- WHAT IS BEING ASKED: Return exactly the lines of the records below, starting at the line that contains "(stateCount s .valid)" and ending at the line that contains "readEntryChecked l tag (decide", with both of those lines kept.

*** Opening of RECORDS SHOWN ***

/-- RECALL (R136): form 0 with lesson and position, or form 1 with a sequence number (R182). -/
def takeRecall (l : Link) (tag : Byte) (payload : List Byte) (s : State) : State :=
  match payload with
  | [] => refuse l tag 0x72#8 .badLength s
  | form :: rest =>
    if form = 0#8 then
      match rest with
      | [lesson, position] =>
        if lesson = 0#8 then refuse l tag 0x72#8 .badArgument s
        else recallChecked l tag (entryAt s lesson.toNat position.toNat) s
      | _ => refuse l tag 0x72#8 .badLength s
    else if form = 1#8 then
      match rest with
      | [b0, b1, b2, b3] => recallChecked l tag (entryWithSeq s (read4 b0 b1 b2 b3)) s
      | _ => refuse l tag 0x72#8 .badLength s
    else refuse l tag 0x72#8 .badArgument s

/-- The VALID entries of a lesson in ascending position (R138). -/
def lessonEntries (s : State) (lesson : Nat) : List (Fin 225 × Header) :=
  (List.range 23).filterMap fun p => (entryAt s lesson p).bind fun e => (s.entry e).header.map fun h => (e, h)

/-- One entry of a RECALL_LESSON: appended as it stands, or recalled into the lowest EMPTY slot and appended (R138). -/
def recallOne (l : Link) (tag : Byte) (s : State) (p : Fin 225 × Header) : State :=
  match presentSlot s p.1 with
  | some n => appendLesson n s
  | none =>
    match lowestEmpty s with
    | some n => startRecall l tag p.1 p.2 n s |> appendLesson n
    | none => s

/-- RECALL_LESSON (R138). -/
def takeRecallLesson (l : Link) (tag : Byte) (payload : List Byte) (s : State) : State :=
  match payload with
  | [lesson] =>
    if lesson = 0#8 then refuse l tag 0x73#8 .badArgument s
    else match archiveRefusal s with
      | some r => refuse l tag 0x73#8 r s
      | none =>
        let found := lessonEntries s lesson.toNat
        let todo := found.countP fun p => (presentSlot s p.1).isNone
        if s.store.lesson ≠ [] then refuse l tag 0x73#8 .lessonNotEmpty s
        else if found = [] then refuse l tag 0x73#8 .notFound s
        else if emptyCount s < todo then refuse l tag 0x73#8 .noFreeSlot s
        else if freePlaces s < todo then refuse l tag 0x73#8 .queueFull s
        else
          found.foldl (recallOne l tag) s
            |> respond l tag 0x73#8 .accepted (num1 todo ++ num1 (found.length - todo)) |> goOn
  | _ => refuse l tag 0x73#8 .badLength s

/-! ## DELETE_ARCHIVED and REMOUNT (R139, R128) -/

/-- DELETE_ARCHIVED (R139): extent and sequence number. -/
def takeDeleteArchived (l : Link) (tag : Byte) (payload : List Byte) (s : State) : State :=
  match payload with
  | [e0, e1, b0, b1, b2, b3] =>
    match readBelow 225 (read2 e0 e1) with
    | none => refuse l tag 0x74#8 .badArgument s
    | some e =>
      match archiveRefusal s with
      | some r => refuse l tag 0x74#8 r s
      | none =>
        let v := s.entry e
        if v.state ≠ .valid ∨ v.header.map (·.seq) ≠ some (read4 b0 b1 b2 b3) then refuse l tag 0x74#8 .notFound s
        else if 0 < v.readers then refuse l tag 0x74#8 .entryInUse s
        else if freePlaces s = 0 then refuse l tag 0x74#8 .queueFull s
        else withdraw s e |> respond l tag 0x74#8 .ok [] |> goOn
  | _ => refuse l tag 0x74#8 .badLength s

/-- REMOUNT (R128): from OFFLINE it first has the port issue a flash reset. -/
def takeRemount (l : Link) (tag : Byte) (_payload : List Byte) (s : State) : State :=
  if s.arch.mount = .mounting then refuse l tag 0x75#8 .mounting s
  else if s.port.queue ≠ [] then refuse l tag 0x75#8 .jobsPending s
  else
    let s := respond l tag 0x75#8 .accepted [] s |> beginMount .remount
    if s.port.offline then issueReset .remount s else goOn s

/-! ## Reading (R142, R158) -/

/-- The extent under reclaim (log 32). -/
def extentUnderReclaim (s : State) : Option (Fin 225) :=
  match s.port.reclaim with
  | some (e, _) => some e
  | none => s.arch.entries.first? fun v => decide (0 < v.progress)

/-- What READ_ARCHIVE returns, in the order of R142. The extents scanned are an optional field, absent unless MOUNTING
(DEDUCED, log 10). -/
def archiveBytes (s : State) : List Byte :=
  num1 s.arch.mount.code
    ++ optional 1 (if s.arch.mount = .mounting then some (num1 s.arch.scan.extent) else none)
    ++ num4 s.arch.highest ++ num1 (stateCount s .free) ++ num1 (stateCount s .writing) ++ num1 (stateCount s .valid)
    ++ num1 (stateCount s .stale) ++ num1 (stateCount s .retired)
    ++ num1 (s.arch.entries.count fun v => decide (0 < v.failures))
    ++ optional 3 ((extentUnderReclaim s).map fun e => num2 e.val ++ num1 (s.entry e).progress)
    ++ flag s.port.offline

/-- READ_ARCHIVE (R142). -/
def takeReadArchive (l : Link) (tag : Byte) (_payload : List Byte) (s : State) : State :=
  respond l tag 0x76#8 .ok (archiveBytes s) s

/-- The slot that links an entry (R142). -/
def linkingSlot (s : State) (e : Fin 225) : Option (Fin 24) := s.store.slots.first? (linksExtent e)

/-- What READ_ENTRY returns, in the order of R142. -/
def entryBytes (s : State) (e : Fin 225) : List Byte :=
  let v := s.entry e
  num2 e.val ++ num1 v.state.code ++ optional 18 (v.header.map Header.bytes) ++ num1 v.readers ++ num1 v.progress
    ++ num1 v.failures ++ optional 1 ((linkingSlot s e).map fun n => num1 n.val)

/-- READ_ENTRY past its length check: MOUNTING, then the argument, then the entry (R142, log 41). -/
def readEntryChecked (l : Link) (tag : Byte) (valid : Bool) (named : Option (Fin 225)) (s : State) : State :=
  if s.arch.mount = .mounting then refuse l tag 0x77#8 .mounting s
  else if !valid then refuse l tag 0x77#8 .badArgument s
  else match named with
    | none => refuse l tag 0x77#8 .notFound s
    | some e => respond l tag 0x77#8 .ok (entryBytes s e) s

/-- READ_ENTRY (R142): form 0 with an extent, or form 1 with lesson and position (R182). -/
def takeReadEntry (l : Link) (tag : Byte) (payload : List Byte) (s : State) : State :=
  match payload with
  | [] => refuse l tag 0x77#8 .badLength s
  | form :: rest =>
    if form = 0#8 then
      match rest with
      | [e0, e1] =>
        let e := readBelow 225 (read2 e0 e1)
        readEntryChecked l tag e.isSome e s
      | _ => refuse l tag 0x77#8 .badLength s
    else if form = 1#8 then
      match rest with
      | [lesson, position] =>
        readEntryChecked l tag (decide (lesson ≠ 0#8)) (entryAt s lesson.toNat position.toNat) s
      | _ => refuse l tag 0x77#8 .badLength s
    else readEntryChecked l tag false none s

/-- One job record of READ_JOBS, in the order of R158: kind, state, then each field absent where the kind has none. -/
def Job.bytes (j : Job) : List Byte :=
  let fields (slot extent place progress issuer : Option (List Byte)) : List Byte :=
    optional 1 slot ++ optional 2 extent ++ optional 2 place ++ optional 2 progress ++ optional 2 issuer
  match j with
  | .program p => num1 0 ++ num1 p.state.code ++
      fields (some (num1 p.slot.val)) (p.held.map fun h => num2 h.1.val) (some (num1 p.lesson ++ num1 p.position))
        (some (num2 p.progress)) (some (num1 (linkCode p.link) ++ [p.tag]))
  | .read r => num1 1 ++ num1 r.state.code ++
      fields (some (num1 r.slot.val)) (some (num2 r.extent.val)) none (some (num2 r.progress))
        (some (num1 (linkCode r.link) ++ [r.tag]))
  | .withdraw e running => num1 2 ++ num1 (if running then 1 else 0) ++ fields none (some (num2 e.val)) none none none
  | .retire e running => num1 3 ++ num1 (if running then 1 else 0) ++ fields none (some (num2 e.val)) none none none

/-- What READ_JOBS returns from a starting index (R158). -/
def jobsBytes (s : State) (start : Nat) : List Byte :=
  num1 (portState s.port) ++ optional 1 (s.port.command.map fun c => num1 c.kind.code)
    ++ optional 3 (s.port.suspended.map extentBlock) ++ optional 3 (s.port.reclaim.map extentBlock)
    ++ num1 s.port.queue.length ++ ((s.port.queue.drop start).take 8).flatMap Job.bytes

/-- READ_JOBS (R158). -/
def takeReadJobs (l : Link) (tag : Byte) (payload : List Byte) (s : State) : State :=
  match payload with
  | [index] =>
    respond l tag 0x80#8 (if outside index.toNat 0 47 then .clamped else .ok)
      (jobsBytes s (clampNat index.toNat 0 47)) s
  | _ => refuse l tag 0x80#8 .badLength s

def execSaveLesson (l : Link) (tag : Byte) (payload : List Byte) (s : State) : StepOutcome :=
  .next (whenTaken l s (takeSaveLesson l tag payload s))

def execCancelSave (l : Link) (tag : Byte) (payload : List Byte) (s : State) : StepOutcome :=
  .next (whenTaken l s (takeCancelSave l tag payload s))

def execRecall (l : Link) (tag : Byte) (payload : List Byte) (s : State) : StepOutcome :=
  .next (whenTaken l s (takeRecall l tag payload s))

def execRecallLesson (l : Link) (tag : Byte) (payload : List Byte) (s : State) : StepOutcome :=
  .next (whenTaken l s (takeRecallLesson l tag payload s))

def execDeleteArchived (l : Link) (tag : Byte) (payload : List Byte) (s : State) : StepOutcome :=
  .next (whenTaken l s (takeDeleteArchived l tag payload s))

def execRemount (l : Link) (tag : Byte) (payload : List Byte) (s : State) : StepOutcome :=
  .next (whenTaken l s (takeRemount l tag payload s))

def execReadArchive (l : Link) (tag : Byte) (payload : List Byte) (s : State) : StepOutcome :=
  .next (whenTaken l s (takeReadArchive l tag payload s))

def execReadEntry (l : Link) (tag : Byte) (payload : List Byte) (s : State) : StepOutcome :=
  .next (whenTaken l s (takeReadEntry l tag payload s))

def execReadJobs (l : Link) (tag : Byte) (payload : List Byte) (s : State) : StepOutcome :=
  .next (whenTaken l s (takeReadJobs l tag payload s))

end Sys2Proof.Machine
end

*** Close of RECORDS SHOWN ***

- EXERCISE OUTPUT:
    ++ num4 s.arch.highest ++ num1 (stateCount s .free) ++ num1 (stateCount s .writing) ++ num1 (stateCount s .valid)
    ++ num1 (stateCount s .stale) ++ num1 (stateCount s .retired)
    ++ num1 (s.arch.entries.count fun v => decide (0 < v.failures))
    ++ optional 3 ((extentUnderReclaim s).map fun e => num2 e.val ++ num1 (s.entry e).progress)
    ++ flag s.port.offline

/-- READ_ARCHIVE (R142). -/
def takeReadArchive (l : Link) (tag : Byte) (_payload : List Byte) (s : State) : State :=
  respond l tag 0x76#8 .ok (archiveBytes s) s

/-- The slot that links an entry (R142). -/
def linkingSlot (s : State) (e : Fin 225) : Option (Fin 24) := s.store.slots.first? (linksExtent e)

/-- What READ_ENTRY returns, in the order of R142. -/
def entryBytes (s : State) (e : Fin 225) : List Byte :=
  let v := s.entry e
  num2 e.val ++ num1 v.state.code ++ optional 18 (v.header.map Header.bytes) ++ num1 v.readers ++ num1 v.progress
    ++ num1 v.failures ++ optional 1 ((linkingSlot s e).map fun n => num1 n.val)

/-- READ_ENTRY past its length check: MOUNTING, then the argument, then the entry (R142, log 41). -/
def readEntryChecked (l : Link) (tag : Byte) (valid : Bool) (named : Option (Fin 225)) (s : State) : State :=
  if s.arch.mount = .mounting then refuse l tag 0x77#8 .mounting s
  else if !valid then refuse l tag 0x77#8 .badArgument s
  else match named with
    | none => refuse l tag 0x77#8 .notFound s
    | some e => respond l tag 0x77#8 .ok (entryBytes s e) s

/-- READ_ENTRY (R142): form 0 with an extent, or form 1 with lesson and position (R182). -/
def takeReadEntry (l : Link) (tag : Byte) (payload : List Byte) (s : State) : State :=
  match payload with
  | [] => refuse l tag 0x77#8 .badLength s
  | form :: rest =>
    if form = 0#8 then
      match rest with
      | [e0, e1] =>
        let e := readBelow 225 (read2 e0 e1)
        readEntryChecked l tag e.isSome e s
      | _ => refuse l tag 0x77#8 .badLength s
    else if form = 1#8 then
      match rest with
      | [lesson, position] =>
        readEntryChecked l tag (decide (lesson ≠ 0#8)) (entryAt s lesson.toNat position.toNat) s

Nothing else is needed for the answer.